FOXBORO, Mass. — Jacoby Brissett is a realistic guy. He knows full well he is entering his second NFL season as the low man on the New England Patriots’ quarterback totem pole behind Tom Brady and Jimmy Garoppolo.
“I mean, that’s kind of obvious,” Brissett said Tuesday after Day 1 of mandatory minicamp. “(Garoppolo) has been here four years. I’ve been here two years. Tom’s been here 18. There’s definitely a gap, but it’s no excuse.”
No excuse for giving anything less than 100 percent effort, he means. Though it’ll likely take another cocktail of injuries and/or suspensions for him to see the field this season, Brissett is determined to close the still-sizable gap between himself and the two QBs above him.
“Most definitely,” the 24-year-old said. “That’s what makes our competition so healthy and so real. Everyone’s competing with each other. Even Tom, who’s been here longer than us, he’s competing against us. We’re competing against him, and Jimmy and I are competing against each other. It’s just fun to be in that room.”
Had this spring played out differently, Brissett might have entered offseason workouts as New England’s No. 2 signal-caller. Garoppolo’s name constantly was mentioned in trade rumors ahead of the 2017 NFL Draft, with several teams reportedly trying to pry perhaps the NFL’s best backup QB out of coach Bill Belichick’s grasp.
Ultimately, the Patriots chose not to move Garoppolo, keeping their three-quarterback depth chart intact for at least another summer. Asked for his take on the situation, Brissett said he tuned out the rumor mill and focused only on improving his own game.
“I think I’m working my tail off to get better each day,” Brissett said. “I hope I’m out here getting better. I’m working my tail off to do that. I’ve been given the opportunity to go out there and have the opportunity to get better, so I’m just trying to make the most of that opportunity.”
This offseason will be critical in Brissett’s development as an NFL quarterback. Belichick often has spoken about the leaps forward players can take in their second pro season — a point he reiterated Tuesday in his pre-practice news conference.
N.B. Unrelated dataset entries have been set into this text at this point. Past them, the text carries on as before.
/-- R239, R399, R441 to R443, R446 to R450: a partition is created with its clusters and tables; a supervisor whose image is in order and
verifies starts on its home core in supervisor mode; a page-in makes a cold task placeable again; a pre-copy round clears the bitmaps it
has read and the last one stops the partition; a released partition keeps nothing, and neither does one that a migration takes to
another package.
R459, R460: at power-on every SRAM and HBM byte is zero and every register is at reset, and an image that verifies starts the
hypervisor; else the part is in recovery, where a new image may start it. An island wakes, and is gated when nothing keeps it on; its
static share of energy goes to the contexts with a task.
The model's readings and choices it rests on: log 1, 8, 65, 90, 91, 92, 93, 97, 104. -/
def Obligations.Partitions : Prop :=
  ((∀ (s : State) (c : PartCfg), s.arg.part = some c → creatable s (argN s 0) c →
    ∃ t p, exec .partitionCreate s = .next t ∧ getPart? t (argN s 0) = some p ∧ p.cfg = c ∧ p.svec = 0 ∧ p.dbgctl = 0 ∧ p.loaders = [] ∧
      p.thresh = 0 ∧ p.conf = false ∧ p.frac = 0 ∧ p.whistled = false ∧
      (∀ k ∈ c.clusters, (getCluster t k).part = some (argN s 0) ∧ (getCluster t k).perm = permTable c.clusters) ∧
      (∀ k, k ∉ c.clusters → getCluster t k = getCluster s k) ∧
      (∀ k ∈ c.clusters, ∀ core ∈ coresOf k, ∀ i, i < 0x30000 → let a := wstackBase core + i
        a < argN s 1 ∨ argN s 1 + s.arg.bytes.length ≤ a → memGet t.mem a = 0) ∧
      memRead t.mem (argN s 1) s.arg.bytes.length = s.arg.bytes ∧ t.ctxs = s.ctxs) ∧
  (∀ (s : State) (p : PartSt), let part := argN s 0
    let core := argN s 1
    let img := s.arg.bytes
    let c := core * 4
    getPart? s part = some p → p.cfg.clusters.contains (clusterOfCore core) = true →
    p.cfg.pids.any (fun q => q.1 == argN s 2) = true → (getCtx s c).mode = .free →
    (imageOk 0x4B535652 p.cfg.ownerKey img = true →
      mappedCode (writeEntries s part (s.arg.ns.drop 6)) part (argN s 2) (argN s 3) (fieldOf img 4 4) = true →
      ∃ t q, exec .supervisorStart s = .next t ∧ (let x := getCtx t c
        x.mode = .running ∧ privOf x = 1 ∧ x.pid = BitVec.ofNat 16 (argN s 2) ∧ x.pc = pc48 (argN s 3 + fieldOf img 8 4) ∧
        x.g = Ctx.reset.g ∧ x.charge = 0 ∧ x.lwin = w64 (argN s 4) ∧ x.budget = w64 (argN s 5)) ∧
        (getCluster t (clusterOfCore core)).gated = false ∧ getPart? t part = some q ∧ q.supImage = img ∧ q.supPid = argN s 2) ∧
    (imageOk 0x4B535652 p.cfg.ownerKey img = false →
      exec .supervisorStart s = .next { s with reports := s.reports ++ [.imageFailed part] })) ∧
  (∀ (s : State) (e : Entry), entByTag s (argN s 0) (argN s 1) = some e → e.paged = true → e.pageAsked = true → argN s 2 ≠ 0 →
    slotsOk s e (argN s 0) = true →
    ∃ t f, exec .pageIn s = .next t ∧ entByTag t (argN s 0) (argN s 1) = some f ∧ f = { e with
        saved := (e.saved.zip (slotsOf s e.part (argN s 0) e.tag)).map (fun q => pageBack q.1 (slotSave q.2))
        paged := false, pageAsked := false } ∧ t.mem = s.mem ∧ slotsOf t e.part (argN s 0) e.tag = [] ∧
      t.ctxs = s.ctxs ∧ (e.state = .saved → (.taskPlacement, EvArg.of [argN s 0, argN s 1]) ∈ t.agenda)) ∧
  (∀ (s : State) (p : PartSt), let part := argN s 0
    getPart? s part = some p → p.whistled = false →
    ∃ t q, exec .migrationPrecopyRound s = .next t ∧ dirtyUnits t part = [] ∧ getPart? t part = some q ∧ t.mem = s.mem ∧
      (if p.migRound = 0 then q.migRound = 1 ∧ q.whistled = false ∧ q.migImage = copyPages s.mem [] (mappedRanges s.mem p.cfg)
       else if (dirtyUnits s part).length ≤ 4 ∨ 8 ≤ p.migRound then q.whistled = true ∧ q.migDirty = dirtyUnits s part
       else q.migRound = p.migRound + 1 ∧ q.whistled = false ∧ q.migDirty = dirtyUnits s part ∧
         q.migImage = copyPages s.mem p.migImage ((dirtyUnits s part).map unitRange))) ∧
  (∀ (s : State) (p : PartSt), let part := argN s 0
    getPart? s part = some p → (exec .partitionRelease s = .next (releasePart s part) ∧
    (s.arg.leaving = none → readyToMove s part p = true → (∀ c ∈ liveCtxs s part, poisonedSave s c = none) → s.arg.ns.drop 1 = [] →
      ∃ t l, exec .migrationRelease s = .next t ∧ (∀ q ∈ t.parts, q.1 ≠ part) ∧ t.departed = s.departed ++ [l] ∧ l.part = part ∧
        l.ranges.map (fun r => (r.base, r.len)) = ((sortNat p.cfg.clusters).flatMap (clusterStore s)) ++
          (p.cfg.whistle, 64 * 65536) :: mappedRanges (copyPages s.mem p.migImage
            ((p.cfg.whistle, 64 * 65536) :: (p.migDirty ++ dirtyUnits s part).map unitRange)) p.cfg ∧
        l.queues = s.queues.filter (fun q => q.1 / 64 == part)) ∧
    (s.arg.leaving = none → readyToMove s part p = true → (∀ c ∈ liveCtxs s part, poisonedSave s c = none) → s.arg.ns.drop 1 ≠ [] →
      movesOk (depart s part p false).2 (depart s part p false).1 (s.arg.ns.drop 1) = true →
      ∃ t q, exec .migrationRelease s = .next t ∧ getPart? t part = some q ∧ q.cfg.clusters = s.arg.ns.drop 1 ∧ q.whistled = false ∧
        q.migRound = 0 ∧ q.cfg.pids = p.cfg.pids))) ∧
  (∀ (s : State) (part : Nat) (p : PartSt), getPart? s part = some p →
    let t := releasePart s part
    (∀ q ∈ t.parts, q.1 ≠ part) ∧ (∀ r ∈ t.hreqs, r.part ≠ part) ∧ (∀ q ∈ t.queues, q.1 / 64 ≠ part) ∧ (∀ x ∈ t.sends, x.part ≠ part) ∧
      (∀ c ∈ t.chans, ∀ o ∈ c.2.orders, o.part ≠ part) ∧
      (∀ k ∈ p.cfg.clusters, (getCluster t k).part = none ∧ (getCluster t k).objs = [] ∧
        ∀ core ∈ coresOf k, coreEmpty t core ∧ (getCore t core).mat = [] ∧ (getCore t core).vec = []) ∧
      (∀ d, (∀ e ∈ (getDie t d).entries, e.part ≠ part) ∧ ∀ r ∈ (getDie t d).regions, r.part ≠ part))) ∧
  ((∀ (s : State), ∃ t, exec .powerOn s = .next t ∧ (∀ a, a < hostBase → memGet t.mem a = 0) ∧
    (∀ a, hostBase ≤ a → memGet t.mem a = memGet s.mem a) ∧ t.ctxs = [] ∧ t.cores = [] ∧ t.clusters = [] ∧ t.dies = [] ∧ t.chans = [] ∧
    t.parts = [] ∧ t.queues = [] ∧ t.hreqs = [] ∧ t.poison = [] ∧ t.marks = [] ∧ t.sends = [] ∧ t.links = [] ∧
    t.departed = [] ∧
    (if s.arg.bytes = [] then t.power = .recovery 2
     else if imageOk 0x4B485950 Config.korserKey s.arg.bytes = true then t.power = .running ∧ t.hvImage = s.arg.bytes
     else t.power = .recovery 3)) ∧
  (∀ (s : State) (k : Nat), s.power = .recovery k → s.arg.bytes ≠ [] →
    exec .recoveryBootImage s = .next (if imageOk 0x4B485950 Config.korserKey s.arg.bytes = true
      then { s with power := .running, hvImage := s.arg.bytes } else { s with power := .recovery 3 })) ∧
  (∀ (s : State), (∀ k, s.power ≠ .recovery k) → exec .recoveryBootImage s = .next s) ∧
  (∀ (s : State), ∃ t, exec .islandWake s = .next t ∧ (∀ k ∈ islandClusters (argN s 0) (argN s 1), (getCluster t k).gated = false) ∧
    (∀ k, k ∉ islandClusters (argN s 0) (argN s 1) → getCluster t k = getCluster s k) ∧ t.mem = s.mem ∧ t.ctxs = s.ctxs) ∧
  (∀ (s : State), (islandIdle s (argN s 0) (argN s 1) = true →
      ∃ t, exec .islandGate s = .next t ∧ (∀ k ∈ islandClusters (argN s 0) (argN s 1), (getCluster t k).gated = true) ∧
        (∀ k, k ∉ islandClusters (argN s 0) (argN s 1) → getCluster t k = getCluster s k) ∧ t.mem = s.mem ∧ t.ctxs = s.ctxs) ∧
    (islandIdle s (argN s 0) (argN s 1) = false → exec .islandGate s = .next s)) ∧
  (∀ (s : State), let cs := (islandCtxs (argN s 0) (argN s 1)).filter (fun c => (getCtx s c).mode != .free)
    (getCluster s (argN s 0 * 256 + 2 * argN s 1)).gated = false → argN s 1 < 128 → argN s 0 < 8 →
    ∃ t, exec .ecntStaticShare s = .next t ∧ (∀ c ∈ cs, (getCtx t c).ecnt = energyPlus (getCtx s c).ecnt (480000 / cs.length) ∧
      (getCtx t c).g = (getCtx s c).g ∧ (getCtx t c).pc = (getCtx s c).pc) ∧ (∀ c, c ∉ cs → getCtx t c = getCtx s c) ∧ t.mem = s.mem))

/-- R67 to R86, R91: the words of R91's table, each written field by field from its encoding, decode to the instructions they stand
for, and its rejected words are rejected with the reasons that it gives; and words of other families likewise. -/
def Obligations.DecodedWords : Prop :=
  -- ld.w g5, [g2+16]; st.d g12, [g3-8]: form E, d, base, SIZE, off13
  decodeTableWord 32 0b010100_00101_00010_001_0000000000100 = some (.ld 5 2 .ws 4) ∧
  decodeTableWord 32 0b010101_01100_00011_000_1111111111111 = some (.st 12 3 .d 0x1FFF) ∧
  -- add.sats and add.satu g20, g4, g5: form A, d, a, b, SAT, WIDTH, a zero bit, OP; SAT 3 is reserved
  decodeTableWord 32 0b000001_10100_00100_00101_01_00_0_000000 = some (.add 20 4 5 .sats .d) ∧
  decodeTableWord 32 0b000001_10100_00100_00101_10_00_0_000000 = some (.add 20 4 5 .satu .d) ∧
  decodeWord 0b000001_10100_00100_00101_11_00_0_000000 false = .error 5 ∧
  -- ldk g7, 0x0001, 1: form B, d, three zero bits and the chunk, imm16
  decodeTableWord 32 0b000111_00111_000_01_0000000000000001 = some (.ldk 7 1 1) ∧
  -- ld.b.z.cluster g7, [g9+3]: form A, d, a, b, SIZE, SCOPE, ORDER, KIND
  decodeTableWord 32 0b011000_00111_01001_00011_111_001_00_000 = some (.ldScoped 7 9 3 .bz .cluster .plain) ∧
  -- addi g20, g9, 40: form B; then ld.b.z.cluster g7, [g20+0]
  decodeTableWord 32 0b000010_10100_01001_0000000000101000 = some (.addi 20 9 40) ∧
  decodeTableWord 32 0b011000_00111_10100_00000_111_001_00_000 = some (.ldScoped 7 20 0 .bz .cluster .plain) ∧
  -- bne g5, g0, -3 words: form C, a, b, disp16
  decodeTableWord 32 0b001011_00101_00000_1111111111111101 = some (.bne 5 0 0xFFFD) ∧
  -- loop 0, g9, 4: form J, level, count, len, zeros
  decodeTableWord 32 0b010011_00_01001_000000000011_0000000 = some (.loop 0 9 3) ∧
  -- cpy.go 0, g9, t2: form F, engine, op, a, b, token, mod
  decodeTableWord 32 0b100110_10_00000_01001_00000_010_000000 = some (.cpyGo 9 2 0) ∧
  -- fmtp fmt3, fmt3, fmt1, own: form H, fmt-A, fmt-B, fmt-out, rounding, zeros
  decodeTableWord 32 0b100101_011_011_001_101_00000000000000 = some (.fmtp 3 3 1 .dyn) ∧
  -- nop, an ori
  decodeTableWord 32 0b000100_00000_00000_0000000000000000 = some (.ori 0 0 0) ∧
  -- ld.v v3, [g8+32]: form E with a SIMD register and an offset in units of 16 bytes
  decodeTableWord 32 0b010110_00011_01000_000_0000000000010 = some (.ldV 3 8 2) ∧
  -- amo.add.w.cluster g5, [g6], g7
  decodeTableWord 32 0b010111_00101_00110_00111_00010010000 = some (.amoAdd 5 6 7 true .cluster .plain) ∧
  -- bar.arr g20, g8; ppoll g20, 1; halt
  decodeTableWord 32 0b011001_10100_01000_0000000000000001 = some (.barArr 20 8) ∧
  decodeTableWord 32 0b011010_10100_00000_0000000000000010 = some (.ppoll 20 1) ∧
  decodeTableWord 32 0b101000_00000_00000_0000000000000001 = some (.halt 0) ∧
  -- k.add g1, g2, g3 in root mode; with its b field raised to 17; a word of the root set's neighbour majors
  decodeWord 0b110000_00001_00010_00011_00000000000 true = .ok (.kAdd 1 2 3) ∧
  (∀ root : Bool, decodeWord 0b110000_00001_00010_10001_00000000000 root = .error 6) ∧
  decodeWord 0b001001_00000000000000000000000000 false = .error 2 ∧
  (∀ root : Bool, decodeWord 0 root = .error 1 ∧ decodeWord 0b111111_00000000000000000000000000 root = .error 1)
“Like Bill said, Year 2 is one of the biggest years for a jump in the development of a player, so I think that’s the main focus,” Brissett said. “With a year under my belt in the offense, just constantly getting better at that, learning that and taking ownership of my mistakes now. My first year, I didn’t really know what my mistakes were. But now (it’s about) understanding what they are and correcting them so they don’t happen again. …
“I didn’t know what I was doing (last summer). Hopefully, I do now.”
Brissett appeared in three games as a rookie, completing 34 of 55 passes for 400 yards and carrying the ball 16 times for 83 yards and one touchdown.